#### TASK STATEMENT:
For the listing below, output exactly the lines from the line with "simp only [swapRc]" up to and including the line with "in them. -/", and no other lines.

-- TASK INPUTS follows --

-- ==== Sys2Proof/Laws/Park.lean ====
section
/-!
SUPPORT. Taking a fault or trap: what parking some lanes of the issuing path leaves (R77, R185).
-/
namespace Sys2Proof.Machine

/-- A lane whose record is no resumed one keeps its record, mode included, through the end of a cycle. -/
theorem recOf_setMain (g : Group) (k : Nat) {l : Nat} (h : (g.recOf l).mode = .main ∨ (g.lane l).rc ≠ k) :
    (g.setRec k { g.getRec k with mode := .main }).recOf l = g.recOf l := by
  unfold Group.recOf
  rw [lane_of_lanes (setRec_lanes ..)]
  by_cases hk : k = (g.lane l).rc
  · subst hk
    rcases h with h | h
    · rw [getRec_setRec_self]; unfold Group.recOf at h; rw [← h]
    · exact absurd rfl h
  · rw [getRec_setRec_ne _ _ hk]
theorem recOf_endCycle (g : Group) {l : Nat} (hl : l < 32) (he : (g.lane l).st ≠ .exited) (hm : (g.recOf l).mode ≠ .resumed) :
    g.endCycle.recOf l = g.recOf l := by
  unfold Group.endCycle
  have h0 : ({ g.unstart.dropEmpty with fpRaised := 0#32 } : Group).recOf l = g.recOf l := by
    have h1 : ({ g.unstart.dropEmpty with fpRaised := 0#32 } : Group).laneRec l = g.unstart.dropEmpty.laneRec l := rfl
    have h2 : g.unstart.laneRec l = g.laneRec l := by unfold Group.laneRec; rw [lane_unstart g hl, unstart_rc]; rfl
    rw [recOf_eq, recOf_eq, h1, laneRec_dropEmpty _ hl (by rw [lane_unstart g hl, unstart_st]; exact he), h2]
  simp only
  generalize ({ g.unstart.dropEmpty with fpRaised := 0#32 } : Group) = g1 at h0
  split
  · exact h0
  · split
    · exact h0
    · rename_i n hn
      -- the promoted record is a resumed one
      have hres : (g1.getRec n).mode = .resumed := by
        unfold Group.promotable at hn
        obtain ⟨k, hk, rfl⟩ := Option.map_eq_some_iff.mp hn
        have := List.find?_some hk
        simp only [Bool.and_eq_true, beq_iff_eq] at this
        exact this.2
      have hne : (g1.lane l).rc ≠ n := by
        intro h; apply hm; rw [← h0]; unfold Group.recOf; rw [h]; exact hres
      by_cases h00 : n = 0
      · subst h00
        simp only [if_true]
        rw [recOf_setMain _ _ (.inr hne), h0]
      · simp only [h00, if_false]
        rw [recOf_setMain, recOf_eq, laneRec_swapRecs _ _ _ h00 hl, ← recOf_eq, h0]
        right
        rw [lane_swapRecs _ _ _ hl]
        simp only [swapRc]
        by_cases h1 : (g1.lane l).rc = n
        · exact absurd h1 hne
        · simp only [h1, if_false]
          by_cases h2 : (g1.lane l).rc = 0
          · simp [h2, h00]
          · simp [h2]
theorem rc_endCycle (g : Group) {l k : Nat} (hl : l < 32) (hk : k < 32) : (g.endCycle.lane l).rc = (g.endCycle.lane k).rc ↔ (g.lane l).rc = (g.lane k).rc := by
  unfold Group.endCycle
  simp only
  generalize hgg : ({ g.unstart.dropEmpty with fpRaised := 0#32 } : Group) = g1
  have hlane : ∀ l, l < 32 → (g1.lane l).rc = (g.lane l).rc := by
    intro l hl; rw [← hgg]; exact (congrArg Lane.rc (lane_unstart g hl)).trans (unstart_rc _)
  split
  · rw [hlane l hl, hlane k hk]
  · split
    · rw [hlane l hl, hlane k hk]
    · rename_i n hn
      by_cases h00 : n = 0
      · subst h00; simp only [if_true]; rw [lane_of_lanes (setRec_lanes ..), lane_of_lanes (setRec_lanes ..), hlane l hl, hlane k hk]
      · simp only [h00, if_false]
        rw [lane_of_lanes (setRec_lanes ..), lane_of_lanes (setRec_lanes ..), lane_swapRecs _ _ _ hl, lane_swapRecs _ _ _ hk]
        simp only [swapRc, hlane l hl, hlane k hk]
        constructor
        · intro h
          by_cases h1 : (g.lane l).rc = n <;> by_cases h2 : (g.lane k).rc = n <;> by_cases h3 : (g.lane l).rc = 0 <;> by_cases h4 : (g.lane k).rc = 0 <;>
            simp_all <;> omega
        · intro h; rw [h]
theorem freeRec_spec (g : Group) (own : Nat) (h : ∃ n, n < 32 ∧ g.recs.find? n = none) : g.recs.find? (g.freeRec own) = none := by
  unfold Group.freeRec
  cases hf : (List.range 32).find? fun n => (g.recs.find? n).isNone with
  | none =>
    obtain ⟨n, hn, he⟩ := h
    have := List.find?_eq_none.mp hf n (List.mem_range.mpr hn)
    simp [he] at this
  | some n => have := List.find?_some hf; simpa using this
/-- Which record is free depends on the records and on where the lanes stand in them. -/
theorem freeRec_congr {g h : Group} (er : g.recs = h.recs) (el : ∀ l, l < 32 → (g.lane l).st = (h.lane l).st ∧ (g.lane l).rc = (h.lane l).rc) (own : Nat) :
    g.freeRec own = h.freeRec own := by
  have hl : ∀ n, g.live n = h.live n := fun n => mask_ext fun l hl => by rw [getLsbD_live _ _ hl, getLsbD_live _ _ hl, (el l hl).1, (el l hl).2]
  unfold Group.freeRec
  simp only [er, hl]
theorem freeRec_advance (g : Group) (m : Mask) (c : Ctl) (z : Option Nat) (own : Nat) :
    ({ (g.updLanes m fun _ y => y.advance c) with lastIssue := z } : Group).freeRec own = g.freeRec own := by
  refine freeRec_congr (h := g) (by rfl) (fun l hl => ?_) own
  have : ({ (g.updLanes m fun _ y => y.advance c) with lastIssue := z } : Group).lane l = (g.updLanes m fun _ y => y.advance c).lane l := rfl
  rw [this, lane_updLanes _ _ _ hl]
  split
  · unfold Lane.advance; split <;> exact ⟨rfl, rfl⟩
  · exact ⟨rfl, rfl⟩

-- TASK INPUTS concluded --

#### ANSWER TO THIS PROBLEM:
        simp only [swapRc]
        by_cases h1 : (g1.lane l).rc = n
        · exact absurd h1 hne
        · simp only [h1, if_false]
          by_cases h2 : (g1.lane l).rc = 0
          · simp [h2, h00]
          · simp [h2]
theorem rc_endCycle (g : Group) {l k : Nat} (hl : l < 32) (hk : k < 32) : (g.endCycle.lane l).rc = (g.endCycle.lane k).rc ↔ (g.lane l).rc = (g.lane k).rc := by
  unfold Group.endCycle
  simp only
  generalize hgg : ({ g.unstart.dropEmpty with fpRaised := 0#32 } : Group) = g1
  have hlane : ∀ l, l < 32 → (g1.lane l).rc = (g.lane l).rc := by
    intro l hl; rw [← hgg]; exact (congrArg Lane.rc (lane_unstart g hl)).trans (unstart_rc _)
  split
  · rw [hlane l hl, hlane k hk]
  · split
    · rw [hlane l hl, hlane k hk]
    · rename_i n hn
      by_cases h00 : n = 0
      · subst h00; simp only [if_true]; rw [lane_of_lanes (setRec_lanes ..), lane_of_lanes (setRec_lanes ..), hlane l hl, hlane k hk]
      · simp only [h00, if_false]
        rw [lane_of_lanes (setRec_lanes ..), lane_of_lanes (setRec_lanes ..), lane_swapRecs _ _ _ hl, lane_swapRecs _ _ _ hk]
        simp only [swapRc, hlane l hl, hlane k hk]
        constructor
        · intro h
          by_cases h1 : (g.lane l).rc = n <;> by_cases h2 : (g.lane k).rc = n <;> by_cases h3 : (g.lane l).rc = 0 <;> by_cases h4 : (g.lane k).rc = 0 <;>
            simp_all <;> omega
        · intro h; rw [h]
theorem freeRec_spec (g : Group) (own : Nat) (h : ∃ n, n < 32 ∧ g.recs.find? n = none) : g.recs.find? (g.freeRec own) = none := by
  unfold Group.freeRec
  cases hf : (List.range 32).find? fun n => (g.recs.find? n).isNone with
  | none =>
    obtain ⟨n, hn, he⟩ := h
    have := List.find?_eq_none.mp hf n (List.mem_range.mpr hn)
    simp [he] at this
  | some n => have := List.find?_some hf; simpa using this
/-- Which record is free depends on the records and on where the lanes stand in them. -/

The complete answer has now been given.